The Journal account also points to why, in the handful of cases where the FAA has granted an exemption to the ban on commercial drone use, it has imposed onerous conditions:
In many of those exemptions, the Air Line Pilots Association, the biggest U.S. pilots union, and the National Agricultural Aviation Association, a trade group for crop dusters, helped persuade the FAA to place tight restrictions on the drone flights, including requiring operators to have pilot licenses and to keep the devices within eyeshot."

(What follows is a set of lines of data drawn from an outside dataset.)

-- ==== Sys2Proof/Syntax.lean ====
section
/-! DEFINITION. The syntax of what the host can do: the transaction forms of the ports (30_encoding R81), the commands a
CMD word can carry (R76), the instructions (one constructor per row of the opcode table) and the registers of the
register map (R82). -/

namespace Sys2Proof

/-- The commands of 30_encoding R76. `rasterCell sup` is RASTER_CELL with the SUP bit `sup`. -/
inductive Command where
  | nop
  | rasterCell (sup : Bool)
  | buildFrames
  | blinkStart
  | blinkCheck
  | ackPresent
  deriving DecidableEq, Repr

/-- A transaction as the ports carry it: the six forms of 30_encoding R81, with the widths given there. -/
inductive Transaction where
  | regWr (off : Offset) (data : Word)
  | regRd (off : Offset)
  | gridWr (i : Word) (data : CellWord)
  | gridRd (i : Word)
  | pixRd (a : Word)
  | presRd (p : Word)
  deriving DecidableEq, Repr

/-- What the host can do to the block between two steps: issue a transaction, or assert the reset input `rst`
(70_reset_and_hazards R240). -/
inductive HostInput where
  | txn (t : Transaction)
  | rst
  deriving DecidableEq, Repr

/-- The instructions, one constructor per row of spec/opcode_table.json. A write to CMD that carries a legal command word
is that command's constructor; every other transaction is its port form. -/
inductive Instr where
  | nop
  | rasterCell
  | rasterCellS
  | buildFrames
  | blinkStart
  | blinkCheck
  | ackPresent
  | regWr (off : Offset) (data : Word)
  | regRd (off : Offset)
  | gridWr (i : Word) (data : CellWord)
  | gridRd (i : Word)
  | pixRd (a : Word)
  | presRd (p : Word)
  deriving DecidableEq, Repr

/-- The named registers of the register map (30_encoding R82). -/
inductive Reg where
  | cmd
  | status
  | cell
  | dstBase
  | dstStride
  | now
  | deadline
  | period
  | geom
  | errCmd
  | palette (i : Fin 16)
  deriving DecidableEq, Repr

/-- The pseudo-instructions of 30_encoding R87, but for the plain `cmd` spellings, which are commands. -/
inductive Pseudo where
  | raster (base stride : Word) (cell : CellWord)
  | rasterS (base stride : Word) (cell : CellWord)
  | start (t : Word)
  | check (t : Word)
  | ack
  | nop
  deriving DecidableEq, Repr

end Sys2Proof
end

Fear of competition?  Could be a part of the equation.  But I still think good rules and stiff fines would make everybody happy.

Tuesday, January 13, 2015

CNN wants to use drones

"The Time Warner-owned company has joined the small but slowly expanding group of media and entertainment companies given a green light by the US government to start testing unmanned aerial vehicles in its news-gathering and other productions.
It becomes the first major US television enterprise to clear tough hurdles imposed by the Federal Aviation Administration and gain permission to begin using so-called UAVs on a regular basis. Under an FAA deal known as a Cooperative Research and Development Agreement, CNN will be allowed to begin experimenting with the camera-bearing devices while providing feedback to the federal agency that will help the Obama administration plan how to integrate drones into civilian airspace."

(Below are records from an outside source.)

/-- An instruction that reads one element, whatever was answered before, only answers. -/
theorem AnswersOnly.of_respondRead {i : Instr} {s : State} {w : Nat} (f : BitVec w → Response) (v : Option (BitVec w))
    (free : BitVec w)
    (h : ∀ l mark, exec i (s.withAnswers l mark) = .next ((s.withAnswers l mark).respondRead f v free)) :
    AnswersOnly i s :=
  ⟨f (v.getD free), v.isNone, fun l mark => (h l mark).trans (congrArg _ (State.respondRead_eq f v free _))⟩

theorem answersOnly_regRd {off : Offset} (h : Offset.aligned off = true) (s : State) : AnswersOnly (.regRd off) s :=
  .of_respond (.reg (s.readOffset off)) fun l mark => exec_regRd_of_aligned h (s.withAnswers l mark)

theorem answersOnly_gridRd (idx : Word) (s : State) : AnswersOnly (.gridRd idx) s := by
  by_cases h : idx.toNat < s.cfg.cells
  · exact .of_respondRead _ (s.grid.read idx.toNat) _ fun l mark => exec_gridRd_of_lt (s := s.withAnswers l mark) h
  · exact .of_respond _ fun l mark => exec_gridRd_of_not_lt (s := s.withAnswers l mark) h

theorem answersOnly_pixRd (a : Word) (s : State) : AnswersOnly (.pixRd a) s := by
  by_cases h : a.toNat < s.cfg.pixSize
  · exact .of_respondRead _ (s.pix.read a.toNat) (s.unwrittenPixel a.toNat)
      fun l mark => exec_pixRd_of_lt (s := s.withAnswers l mark) h
  · exact .of_respond _ fun l mark => exec_pixRd_of_not_lt (s := s.withAnswers l mark) h

theorem answersOnly_presRd (p : Word) (s : State) : AnswersOnly (.presRd p) s := by
  by_cases h : p.toNat < s.cfg.img
  · exact .of_respondRead _ (s.pix.read (imageBase s.cfg s.frameSel + p.toNat))
      (s.unwrittenPixel (imageBase s.cfg s.frameSel + p.toNat))
      fun l mark => exec_presRd_of_lt (s := s.withAnswers l mark) h
  · exact .of_respond _ fun l mark => exec_presRd_of_not_lt (s := s.withAnswers l mark) h

/-- Settles O26: each read only answers, but for REG_RD at a misaligned offset, which has no next state. -/
theorem readsAreIdempotent : Obligations.ReadsAreIdempotent := by
  intro i s t hread hexec
  refine AnswersOnly.idempotent ?_ hexec
  rcases hread with ⟨off, rfl⟩ | ⟨idx, rfl⟩ | ⟨a, rfl⟩ | ⟨p, rfl⟩
  · cases halign : Offset.aligned off with
    | true => exact answersOnly_regRd halign s
    | false => exact absurd ((exec_regRd_of_misaligned halign s).symm.trans hexec) (by simp)
  · exact answersOnly_gridRd idx s
  · exact answersOnly_pixRd a s
  · exact answersOnly_presRd p s

/-! ### The presentation view (20_memory R56) -/

/-- The base of the active image: image V at 0, image S at IMG (42_blink_scheduler R158). -/
theorem imageBase_eq (c : Config) (phase : Phase) : imageBase c phase = if phase = .suppressed then c.img else 0 := by
  cases phase <;> rfl

/-- Either image lies inside the pixel space. -/
theorem imageBase_add_lt_pixSize {c : Config} {n : Nat} (h : n < c.img) (phase : Phase) :
    imageBase c phase + n < c.pixSize := by
  cases phase <;> simp only [imageBase, Config.pixSize] <;> omega

/-- Every pixel address of a legal configuration is a 32-bit word. -/
theorem toNat_ofNat_of_lt_pixSize {c : Config} (hlegal : c.legal = true) {a : Nat} (h : a < c.pixSize) :
    (BitVec.ofNat 32 a).toNat = a := by
  obtain ⟨-, -, -, -, hpix, -⟩ := (Config.legal_iff c).mp hlegal
  exact Nat.mod_eq_of_lt (h.trans_le hpix)

/-- Settles O27: both ports read the pixel at the active image's base plus the presentation address, which is inside the
pixel space and fits a PIX_RD address. -/
theorem presentationIsAViewOfThePixels : Obligations.PresentationIsAViewOfThePixels := by
  intro s p hlegal hp
  rw [← imageBase_eq]
  have hlt : imageBase s.cfg s.phase + p.toNat < s.cfg.pixSize := imageBase_add_lt_pixSize hp s.phase
  have haddr := toNat_ofNat_of_lt_pixSize hlegal hlt
  refine ⟨_, _, (exec_presRd_of_lt hp).trans (congrArg _ (State.respondRead_eq ..)), ?_⟩
  rw [exec_pixRd_of_lt (haddr.trans_lt hlt), haddr, State.respondRead_eq]
  rfl

/-! ### The host's bytes and the glyph table -/

/-- Settles O35: the two bytes are bits 7:0 and bits 15:8 of the cell. -/
theorem hostBytesHoldTheCell : Obligations.HostBytesHoldTheCell := by
  refine fun cell => ⟨rfl, ?_⟩
  unfold cellOfHostBytes
  rw [BitVec.extractLsb'_append_extractLsb'_eq_extractLsb' (by rfl)]
  simp

/-- Settles O36: the entry is inside the table, so the lookup does not fall back to its default. -/
theorem glyphRowIsItsTableEntry : Obligations.GlyphRowIsItsTableEntry := by
  intro c l hrom hlen code y hy
  have hlt : code.toNat * c.cellH + y < l.length := by
    rw [hlen]
    exact row_col_lt_mul code.isLt hy
  simp [Config.glyphRow, hrom, hlt]

end Sys2Proof.Machine
end

section
/-! The encoding (30_encoding): the seven command words and the decoder over every transaction, what a write to CMD and to
an offset of the register map does, and the layouts of STATUS, GEOM and the PALETTE registers. -/

namespace Sys2Proof.Machine

/-! ### The seven command words (30_encoding R76, R78) -/

/-- A command's word is legal. -/
theorem word_mem_legalCommandWords (c : Command) : c.word ∈ legalCommandWords := by
  cases c with
  | rasterCell sup => cases sup <;> decide
  | nop | buildFrames | blinkStart | blinkCheck | ackPresent => decide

I could see drones being very helpful in covering some news events.  I also hope there are restrictions on how the media can use them.

Sunday, January 11, 2015

Quadcopters at CES

"Move over selfie stick. The sky (or maybe the convention center ceiling) is the limit at this year’s International Consumer Electronics Show. Flying quadcopters, octocopters and wearable cameras that boomerang back to you — all have one thing in common: they are able to capture every moment like an eye in the sky.
Drones are so ubiquitous at this year’s CES, event organizers sponsored the Game of Drones, where remote-controlled drones faced off in a rowdy game of skyward bumper cars. For the event, participants used the Action Sports Airframe, a drone body design that’s able to resist fire, water and extreme impacts. The resulting carnage of crashes and broken blades.
These are just a few of the drones, cameras and copters buzzing around CES this year, but it’s clear we can expect more in the near future. Ben Wood, senior analyst as CCS Insights said drones, while exceedingly fun, are a magnet for all sorts of privacy and safety issues.
Reporting for CES, Justin Siraj said, 'Unit sales of consumer drones are expected to hit 400,000 in 2015'.”